We often hear the terms ‘offset account’ and ‘redraw’ bandied about, but what do they actually mean and how can they help you pay off you loan faster?


How an offset account works.

An offset account works like a high-interest savings account linked to your loan. The funds sitting in an offset account are saving you interest on a daily basis.


For example, if you have a $600,000 home loan and an offset account with a $50,000 balance, you will only be charged interest on $550,000 of your home loan. It is worth mentioning that while most lenders offer a 100% offset, some only offer a partial offset

Is important to note that your repayments will not change though; instead, the money saved will reduce your principle amount, which in turn, reduces your loan term. The more you have in the offset account, the less interest you pay on the mortgage. Over the life of the loan, the money you save on the interest, reduces the principal of the loan, thus paying off the loan quicker.


Your money generally works harder in a loan offset account compared to a regular savings account.

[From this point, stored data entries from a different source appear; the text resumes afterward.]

-- ==== Sys2Proof/Laws/Exec.lean ====
section
/-! SUPPORT. What `exec` calls for each constructor, true by `rfl`; and that an event of the machine's own list is carried
out by the meaning that `exec` calls for the same constructor. -/

namespace Sys2Proof.Machine

set_option Elab.async false
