@[simp] theorem State.onMe_now (s : State) (f : Ctx → Ctx) : (s.onMe f).now = s.now := rfl
@[simp] theorem State.onMe_tick (s : State) (f : Ctx → Ctx) : (s.onMe f).tick = s.tick := rfl
@[simp] theorem State.onMe_ropes (s : State) (f : Ctx → Ctx) : (s.onMe f).ropes = s.ropes := rfl
@[simp] theorem State.onMe_mem (s : State) (f : Ctx → Ctx) : (s.onMe f).mem = s.mem := rfl
@[simp] theorem State.onMe_locs (s : State) (f : Ctx → Ctx) : (s.onMe f).locs = s.locs := rfl
@[simp] theorem State.onMe_flights (s : State) (f : Ctx → Ctx) : (s.onMe f).flights = s.flights := rfl
@[simp] theorem State.onMe_pubs (s : State) (f : Ctx → Ctx) : (s.onMe f).pubs = s.pubs := rfl
@[simp] theorem State.onMe_tlb (s : State) (f : Ctx → Ctx) : (s.onMe f).tlb = s.tlb := rfl
@[simp] theorem State.onMe_dropAt (s : State) (f : Ctx → Ctx) : (s.onMe f).dropAt = s.dropAt := rfl
@[simp] theorem State.onMe_poison (s : State) (f : Ctx → Ctx) : (s.onMe f).poison = s.poison := rfl
@[simp] theorem State.onMe_retired (s : State) (f : Ctx → Ctx) : (s.onMe f).retired = s.retired := rfl
@[simp] theorem State.onMe_ecc (s : State) (f : Ctx → Ctx) : (s.onMe f).ecc = s.ecc := rfl
@[simp] theorem State.onMe_vit (s : State) (f : Ctx → Ctx) : (s.onMe f).vit = s.vit := rfl
@[simp] theorem State.onMe_belays (s : State) (f : Ctx → Ctx) : (s.onMe f).belays = s.belays := rfl
@[simp] theorem State.onMe_provOld (s : State) (f : Ctx → Ctx) : (s.onMe f).provOld = s.provOld := rfl
@[simp] theorem State.onMe_cmds (s : State) (f : Ctx → Ctx) : (s.onMe f).cmds = s.cmds := rfl
@[simp] theorem State.onMe_xfers (s : State) (f : Ctx → Ctx) : (s.onMe f).xfers = s.xfers := rfl
@[simp] theorem State.onMe_rounds (s : State) (f : Ctx → Ctx) : (s.onMe f).rounds = s.rounds := rfl
@[simp] theorem State.onMe_fabricOut (s : State) (f : Ctx → Ctx) : (s.onMe f).fabricOut = s.fabricOut := rfl
@[simp] theorem State.onMe_decs (s : State) (f : Ctx → Ctx) : (s.onMe f).decs = s.decs := rfl
@[simp] theorem State.onMe_queues (s : State) (f : Ctx → Ctx) : (s.onMe f).queues = s.queues := rfl
@[simp] theorem State.onMe_funcs (s : State) (f : Ctx → Ctx) : (s.onMe f).funcs = s.funcs := rfl
@[simp] theorem State.onMe_served (s : State) (f : Ctx → Ctx) : (s.onMe f).served = s.served := rfl
@[simp] theorem State.onMe_recs (s : State) (f : Ctx → Ctx) : (s.onMe f).recs = s.recs := rfl
@[simp] theorem State.onMe_regs (s : State) (f : Ctx → Ctx) : (s.onMe f).regs = s.regs := rfl
@[simp] theorem State.onMe_heat (s : State) (f : Ctx → Ctx) : (s.onMe f).heat = s.heat := rfl
@[simp] theorem State.onMe_msix (s : State) (f : Ctx → Ctx) : (s.onMe f).msix = s.msix := rfl
@[simp] theorem State.onMe_flr (s : State) (f : Ctx → Ctx) : (s.onMe f).flr = s.flr := rfl
@[simp] theorem State.onMe_flrWrites (s : State) (f : Ctx → Ctx) : (s.onMe f).flrWrites = s.flrWrites := rfl
@[simp] theorem State.onMe_thermal (s : State) (f : Ctx → Ctx) : (s.onMe f).thermal = s.thermal := rfl
@[simp] theorem State.onMe_linkCxl (s : State) (f : Ctx → Ctx) : (s.onMe f).linkCxl = s.linkCxl := rfl
@[simp] theorem State.onMe_binds (s : State) (f : Ctx → Ctx) : (s.onMe f).binds = s.binds := rfl
@[simp] theorem State.onMe_next (s : State) (f : Ctx → Ctx) : (s.onMe f).next = s.next := rfl
@[simp] theorem State.onMe_fresh (s : State) (f : Ctx → Ctx) : (s.onMe f).fresh = s.fresh := rfl
@[simp] theorem State.onMe_act (s : State) (f : Ctx → Ctx) : (s.onMe f).act = s.act := rfl
@[simp] theorem State.onMe_queue (s : State) (f : Ctx → Ctx) : (s.onMe f).queue = s.queue := rfl
@[simp] theorem State.onMe_lat (s : State) (f : Ctx → Ctx) : (s.onMe f).lat = s.lat := rfl
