-- ==== Sys2Proof/Laws/PerInstr.lean ====
section
/-! SUPPORT. The family Encoding, one lemma for each constructor: the fields that encode a well-formed instruction decode to it.
A step of the device has no fields. -/

set_option linter.unusedSimpArgs false

namespace Sys2Proof.Laws.Encoding

set_option Elab.async false

/-- The fields of a well-formed instruction that has a word decode to it (R107, R110, R126). -/
def Statement (i : Instr) : Prop := ∀ p, i.wf = true → encodeParts i = some p → decodeParts p = some i

/-! ### Fields put together and taken apart -/

theorem cat_lo {m n : Nat} (x : BitVec m) (y : BitVec n) : (x ++ y).extractLsb' 0 n = y := by
  apply BitVec.eq_of_getLsbD_eq; intro i hi; simp [BitVec.getLsbD_append, hi]
theorem cat_hi {m n : Nat} (x : BitVec m) (y : BitVec n) : (x ++ y).extractLsb' n m = x := by
  apply BitVec.eq_of_getLsbD_eq; intro i hi; simp [BitVec.getLsbD_append, hi]
theorem cut14 (i : BitVec 14) : (i.extractLsb' 9 5 ++ i.extractLsb' 0 9 : BitVec 14) = i := by
  apply BitVec.eq_of_getLsbD_eq; intro k hk; simp only [BitVec.getLsbD_append, BitVec.getLsbD_extractLsb']
  by_cases h : k < 9
  · simp [h]
  · simp [h, show k - 9 < 5 by omega, show 9 + (k - 9) = k by omega]
theorem cut19 (i : BitVec 19) : (i.extractLsb' 14 5 ++ i.extractLsb' 9 5 ++ i.extractLsb' 0 9 : BitVec 19) = i := by
  apply BitVec.eq_of_getLsbD_eq; intro k hk; simp only [BitVec.getLsbD_append, BitVec.getLsbD_extractLsb']
  by_cases h : k < 9
  · simp [h]
  · by_cases h2 : k < 14
    · simp [h, show k - 9 < 5 by omega, show 9 + (k - 9) = k by omega]
    · simp [h, show ¬ k - 9 < 5 by omega, show k - 9 - 5 < 5 by omega, show 14 + (k - 9 - 5) = k by omega]
theorem cut24 (i : BitVec 24) : (i.extractLsb' 19 5 ++ i.extractLsb' 14 5 ++ i.extractLsb' 9 5 ++ i.extractLsb' 0 9 : BitVec 24) = i := by
  apply BitVec.eq_of_getLsbD_eq; intro k hk; simp only [BitVec.getLsbD_append, BitVec.getLsbD_extractLsb']
  by_cases h : k < 9
  · simp [h]
  · by_cases h2 : k < 14
    · simp [h, show k - 9 < 5 by omega, show 9 + (k - 9) = k by omega]
    · by_cases h3 : k < 19
      · simp [h, show ¬ k - 9 < 5 by omega, show k - 9 - 5 < 5 by omega, show 14 + (k - 9 - 5) = k by omega]
      · simp [h, show ¬ k - 9 < 5 by omega, show ¬ k - 9 - 5 < 5 by omega, show k - 9 - 5 - 5 < 5 by omega, show 19 + (k - 9 - 5 - 5) = k by omega]
theorem cut11 (i : BitVec 11) : (i.extractLsb' 9 2 ++ i.extractLsb' 0 9 : BitVec 11) = i := by
  apply BitVec.eq_of_getLsbD_eq; intro k hk; simp only [BitVec.getLsbD_append, BitVec.getLsbD_extractLsb']
  by_cases h : k < 9
  · simp [h]
  · simp [h, show k - 9 < 2 by omega, show 9 + (k - 9) = k by omega]
theorem cut6 (i : BitVec 6) : (i.extractLsb' 5 1 ++ i.extractLsb' 0 5 : BitVec 6) = i := by
  apply BitVec.eq_of_getLsbD_eq; intro k hk; simp only [BitVec.getLsbD_append, BitVec.getLsbD_extractLsb']
  by_cases h : k < 5
  · simp [h]
  · simp [h, show k - 5 < 1 by omega, show 5 + (k - 5) = k by omega]

theorem cat_mid {k m n : Nat} (x : BitVec k) (y : BitVec m) (z : BitVec n) : (x ++ y ++ z).extractLsb' n m = y := by
  apply BitVec.eq_of_getLsbD_eq; intro i hi
  simp [BitVec.getLsbD_append, hi, show ¬ n + i < n by omega]
theorem cat_top {k m n : Nat} (x : BitVec k) (y : BitVec m) (z : BitVec n) : (x ++ y ++ z).extractLsb' (m + n) k = x := by
  apply BitVec.eq_of_getLsbD_eq; intro i hi
  simp [BitVec.getLsbD_append, hi, show ¬ m + n + i < n by omega, show ¬ m + n + i - n < m by omega, show m + n + i - n - m = i by omega]

/-! ### Codes -/

theorem of_codeSgn (c : Sgn) : Sgn.ofCode c.code = some c := by cases c <;> decide
theorem of_codeExtW (c : ExtW) : ExtW.ofCode c.code = some c := by cases c <;> decide
theorem of_codeFTy (c : FTy) : FTy.ofCode c.code = some c := by cases c <;> decide
theorem of_codeRnd (c : Rnd) : Rnd.ofCode c.code = some c := by cases c <;> decide
theorem of_codeFmt (c : Fmt) : Fmt.ofCode c.code = some c := by cases c <;> decide
theorem of_codeCvtSrc (c : CvtSrc) : CvtSrc.ofCode c.code = some c := by cases c <;> decide
theorem of_codeVSrc (c : VSrc) : VSrc.ofCode c.code = some c := by cases c <;> decide
theorem of_codeLdTy (c : LdTy) : LdTy.ofCode c.code = some c := by cases c <;> decide
theorem of_codeStTy (c : StTy) : StTy.ofCode c.code = some c := by cases c <;> decide
theorem of_codeScope (c : Scope) : Scope.ofCode c.code = some c := by cases c <;> decide
theorem of_codeAOp (c : AOp) : AOp.ofCode c.code = some c := by cases c <;> decide
theorem of_codeATy (c : ATy) : ATy.ofCode c.code = some c := by cases c <;> decide
theorem of_codeTile (c : Tile) : Tile.ofCode c.code = some c := by cases c <;> decide
theorem of_codeLSrc (c : LSrc) : LSrc.ofCode c.code = some c := by cases c <;> decide
theorem of_codeROp (c : ROp) : ROp.ofCode c.code = some c := by cases c <;> decide
theorem of_codeCReg (c : CReg) : CReg.ofCode c.code = some c := by cases c <;> decide

/-! ### Majors -/

theorem maj00 (p : Parts) (h : p.op = 0x00) : decodeParts p = decode00 p := by simp [decodeParts, h]
theorem maj01 (p : Parts) (h : p.op = 0x01) : decodeParts p = decode01 p := by simp [decodeParts, h]
theorem maj02 (p : Parts) (h : p.op = 0x02) : decodeParts p = decode02 p := by simp [decodeParts, h]
theorem maj0E (p : Parts) (h : p.op = 0x0E) : decodeParts p = decode0E p := by simp [decodeParts, h]
theorem maj16 (p : Parts) (h : p.op = 0x16) : decodeParts p = decode16 p := by simp [decodeParts, h]
theorem maj17 (p : Parts) (h : p.op = 0x17) : decodeParts p = decode17 p := by simp [decodeParts, h]
theorem maj18 (p : Parts) (h : p.op = 0x18) : decodeParts p = decode18 p := by simp [decodeParts, h]
theorem maj19 (p : Parts) (h : p.op = 0x19) : decodeParts p = decode19 p := by simp [decodeParts, h]
theorem maj20 (p : Parts) (h : p.op = 0x20) : decodeParts p = decodeM p := by simp [decodeParts, h]
theorem maj21 (p : Parts) (h : p.op = 0x21) : decodeParts p = decodeM p := by simp [decodeParts, h]
theorem maj22 (p : Parts) (h : p.op = 0x22) : decodeParts p = decodeM p := by simp [decodeParts, h]
theorem maj23 (p : Parts) (h : p.op = 0x23) : decodeParts p = decodeM p := by simp [decodeParts, h]
theorem maj24 (p : Parts) (h : p.op = 0x24) : decodeParts p = decodeM p := by simp [decodeParts, h]
theorem maj25 (p : Parts) (h : p.op = 0x25) : decodeParts p = decode25 p := by simp [decodeParts, h]
theorem maj26 (p : Parts) (h : p.op = 0x26) : decodeParts p = decode26 p := by simp [decodeParts, h]
theorem maj28 (p : Parts) (h : p.op = 0x28) : decodeParts p = decodeAtom p := by simp [decodeParts, h]
theorem maj29 (p : Parts) (h : p.op = 0x29) : decodeParts p = decodeAtom p := by simp [decodeParts, h]
theorem maj2A (p : Parts) (h : p.op = 0x2A) : decodeParts p = decode2A p := by simp [decodeParts, h]
theorem maj2B (p : Parts) (h : p.op = 0x2B) : decodeParts p = decode2B p := by simp [decodeParts, h]
theorem maj2C (p : Parts) (h : p.op = 0x2C) : decodeParts p = decode2C p := by simp [decodeParts, h]
theorem maj2D (p : Parts) (h : p.op = 0x2D) : decodeParts p = decode2D p := by simp [decodeParts, h]
theorem maj2E (p : Parts) (h : p.op = 0x2E) : decodeParts p = decode2E p := by simp [decodeParts, h]
theorem maj30 (p : Parts) (h : p.op = 0x30) : decodeParts p = decode30 p := by simp [decodeParts, h]
theorem maj31 (p : Parts) (h : p.op = 0x31) : decodeParts p = decode31 p := by simp [decodeParts, h]
theorem maj32 (p : Parts) (h : p.op = 0x32) : decodeParts p = decode32 p := by simp [decodeParts, h]
theorem maj33 (p : Parts) (h : p.op = 0x33) : decodeParts p = decode33 p := by simp [decodeParts, h]
theorem maj34 (p : Parts) (h : p.op = 0x34) : decodeParts p = decode34 p := by simp [decodeParts, h]
theorem maj35 (p : Parts) (h : p.op = 0x35) : decodeParts p = decode35 p := by simp [decodeParts, h]
theorem maj38 (p : Parts) (h : p.op = 0x38) : decodeParts p = decode38 p := by simp [decodeParts, h]
theorem maj39 (p : Parts) (h : p.op = 0x39) : decodeParts p = decode39 p := by simp [decodeParts, h]
theorem maj3A (p : Parts) (h : p.op = 0x3A) : decodeParts p = decode3A p := by simp [decodeParts, h]
theorem maj3B (p : Parts) (h : p.op = 0x3B) : decodeParts p = decode3B p := by simp [decodeParts, h]
theorem maj3C (p : Parts) (h : p.op = 0x3C) : decodeParts p = decode3C p := by simp [decodeParts, h]
theorem maj3D (p : Parts) (h : p.op = 0x3D) : decodeParts p = decode3D p := by simp [decodeParts, h]
theorem maj3E (p : Parts) (h : p.op = 0x3E) : decodeParts p = decode3E p := by simp [decodeParts, h]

That’s because the interest rate you pay on a home loan is usually higher than the interest you earn in a savings account.


Another advantage is that the interest you save by using an offset account won’t be considered income – which means it won’t be taxed. On the other hand, the interest you earn on a savings account will generally be considered income – and that means it may be taxed.


It’s important to note that offsets are generally only available with variable rate loans, although there are now a handful of lenders offering offsets with fixed loans too.


How a redraw facility works

A redraw facility is a home loan feature that allows you to make extra repayments directly into your loan. These payments will be pooled in a fund that you can withdraw anytime you need it.


Here's how it works: If you are only required to pay $1,500 monthly but you decide to pay $1,700, the extra $200 will go to your redraw facility. If you consistently pay $1,700 for five years, you will have made $18,000 worth of extra repayments. If your loan balance is $300,000 and you have $18,000 sitting in redraw, you will only pay interest on $282,000 (300,000 – 18,000 = $282,000If you decide to leave the funds untouched, a redraw facility will help you pay your loan faster. However, you can also withdraw the funds you have accumulated.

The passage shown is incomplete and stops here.